__Problem requirements__
The records shown below are to be repeated exactly and completely.

Top of Given records

/-- Lane residency of one port, in ns (12 Table 12.13): by WIDTH on sub-port 0 of an 800G or Direct port, two lanes on the
sub-ports of a 2 × 400G port, one lane on those of a 4 × 200G port. -/
def Port.spend (q : Port) (ns : Nat) : Port :=
  if q.state = .upSwitched ∨ q.state = .upDirect then
    let add := fun (k : PortCnt) (i : SubId) (z : Port) => z.modSub i fun b => { b with cnt := bump k.width b.cnt k.idx ns }
    match (q.cfg.extractLsb' 0 2).toNat with
    | 1 => add .resW2 1 (add .resW2 0 q)
    | 2 => add .resW1 3 (add .resW1 2 (add .resW1 1 (add .resW1 0 q)))
    | _ => add (if q.width = 0 then .resW4 else if q.width = 1 then .resW2 else .resW1) 0 q
  else q

def State.spendPorts (s : State) (ns : Nat) : State :=
  { s with fabric := { s.fabric with ports := s.fabric.ports.map fun q => q.spend ns } }

/-- Cycles of the module-level islands over some nanoseconds (16 Table 16.1). -/
def State.engCycles (s : State) (ns : Nat) : Nat := (s.now + ns) * plTenths s.reg.modCur / 10 - s.now * plTenths s.reg.modCur / 10

/-- The waits of the update engine of a partition count: for NORM2 (09 R204), and for a checkpoint copy (13 R319). -/
def State.spendUpd (s : State) (ns : Nat) (p : PartId) : State :=
  let mine := s.eng.ctxs.filter fun x => x.part == p && s.ctxComplete x && !s.faulted p
  let s1 := if mine.any s.waitsNorm then s.countPart p .updNormWait (s.engCycles ns) else s
  if (mine.any fun x => s.copyHolds p x.step) || (!s.faulted p && s.jobHeld p) then s1.countPart p .updCkptWait (s.engCycles ns) else s1

def State.spendUpds (s : State) (ns : Nat) : List PartId → State
  | [] => s
  | p :: ps => State.spendUpds (s.spendUpd ns p) ns ps

/-- Time passes: the timebase, the residency counters (kept in ns, read in µs) and the stall counters. -/
def State.advance (s : State) (ns : Nat) : State :=
  let s1 := ((s.spendCores ns allCores).spendPorts ns).spendUpds ns allParts
  s1.modAon fun a => { a with
    time := a.time + BitVec.ofNat 64 ns
    resAct := if a.mstate.sleep = 0 then a.resAct + ns else a.resAct
    resS := if a.mstate.sleep = 0 then a.resS else a.resS.set 0 a.mstate.sleep (a.resS.get 0 a.mstate.sleep + ns) }

/-- Time passes up to a moment, when it lies ahead. -/
def State.advanceTo (s : State) (t : Nat) : State := if s.now < t then s.advance (t - s.now) else s

/-! ### The tick of an empty queue -/

/-- A running core fetches and decodes the line at its pc (R94): an uncorrectable line is a demand read of 11 Table 11.7. -/
def State.fetchDecode (s : State) (c : CoreId) : State :=
  let k := s.core c
  match k.part with
  | none => s
  | some p =>
    if k.ctl.stream == .running && k.ctl.hold.isNone && !k.ctl.ending then
      if (s.checkVa p k.ctl.pc.toNat 32 .x).isSome then s.fetchFails c
      else match s.readHbm p k.ctl.pc.toNat 32 with
        | (some b, s1) => s1.decodeLine c (lineOfBytes b)
        | (none, s1) => (s1.fetchFails c).partFault p 5 (some c)
    else s

def State.fetchDecodes (s : State) : List CoreId → State
  | [] => s
  | c :: cs => State.fetchDecodes (s.fetchDecode c) cs

/-- The frame at the head of the MP queue goes out when no backoff runs. -/
def State.mpOutTick (s : State) : State := match s.reg.mpOut with
  | [] => s
  | f :: fs => if s.reg.mpBackoff = 0 then s.modReg fun r => { r with mpOut := fs, mpFrame := some f, mpTries := 0 } else s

Bottom of Given records

__Exercise output__
/-- Lane residency of one port, in ns (12 Table 12.13): by WIDTH on sub-port 0 of an 800G or Direct port, two lanes on the
sub-ports of a 2 × 400G port, one lane on those of a 4 × 200G port. -/
def Port.spend (q : Port) (ns : Nat) : Port :=
  if q.state = .upSwitched ∨ q.state = .upDirect then
    let add := fun (k : PortCnt) (i : SubId) (z : Port) => z.modSub i fun b => { b with cnt := bump k.width b.cnt k.idx ns }
    match (q.cfg.extractLsb' 0 2).toNat with
    | 1 => add .resW2 1 (add .resW2 0 q)
    | 2 => add .resW1 3 (add .resW1 2 (add .resW1 1 (add .resW1 0 q)))
    | _ => add (if q.width = 0 then .resW4 else if q.width = 1 then .resW2 else .resW1) 0 q
  else q

def State.spendPorts (s : State) (ns : Nat) : State :=
  { s with fabric := { s.fabric with ports := s.fabric.ports.map fun q => q.spend ns } }

/-- Cycles of the module-level islands over some nanoseconds (16 Table 16.1). -/
def State.engCycles (s : State) (ns : Nat) : Nat := (s.now + ns) * plTenths s.reg.modCur / 10 - s.now * plTenths s.reg.modCur / 10

/-- The waits of the update engine of a partition count: for NORM2 (09 R204), and for a checkpoint copy (13 R319). -/
def State.spendUpd (s : State) (ns : Nat) (p : PartId) : State :=
  let mine := s.eng.ctxs.filter fun x => x.part == p && s.ctxComplete x && !s.faulted p
  let s1 := if mine.any s.waitsNorm then s.countPart p .updNormWait (s.engCycles ns) else s
  if (mine.any fun x => s.copyHolds p x.step) || (!s.faulted p && s.jobHeld p) then s1.countPart p .updCkptWait (s.engCycles ns) else s1

def State.spendUpds (s : State) (ns : Nat) : List PartId → State
  | [] => s
  | p :: ps => State.spendUpds (s.spendUpd ns p) ns ps

/-- Time passes: the timebase, the residency counters (kept in ns, read in µs) and the stall counters. -/
def State.advance (s : State) (ns : Nat) : State :=
  let s1 := ((s.spendCores ns allCores).spendPorts ns).spendUpds ns allParts
  s1.modAon fun a => { a with
    time := a.time + BitVec.ofNat 64 ns
    resAct := if a.mstate.sleep = 0 then a.resAct + ns else a.resAct
    resS := if a.mstate.sleep = 0 then a.resS else a.resS.set 0 a.mstate.sleep (a.resS.get 0 a.mstate.sleep + ns) }

/-- Time passes up to a moment, when it lies ahead. -/
def State.advanceTo (s : State) (t : Nat) : State := if s.now < t then s.advance (t - s.now) else s

/-! ### The tick of an empty queue -/

/-- A running core fetches and decodes the line at its pc (R94): an uncorrectable line is a demand read of 11 Table 11.7. -/
def State.fetchDecode (s : State) (c : CoreId) : State :=
  let k := s.core c
  match k.part with
  | none => s
  | some p =>
    if k.ctl.stream == .running && k.ctl.hold.isNone && !k.ctl.ending then
      if (s.checkVa p k.ctl.pc.toNat 32 .x).isSome then s.fetchFails c
      else match s.readHbm p k.ctl.pc.toNat 32 with
        | (some b, s1) => s1.decodeLine c (lineOfBytes b)
        | (none, s1) => (s1.fetchFails c).partFault p 5 (some c)
    else s

def State.fetchDecodes (s : State) : List CoreId → State
  | [] => s
  | c :: cs => State.fetchDecodes (s.fetchDecode c) cs

/-- The frame at the head of the MP queue goes out when no backoff runs. -/
def State.mpOutTick (s : State) : State := match s.reg.mpOut with
  | [] => s
  | f :: fs => if s.reg.mpBackoff = 0 then s.modReg fun r => { r with mpOut := fs, mpFrame := some f, mpTries := 0 } else s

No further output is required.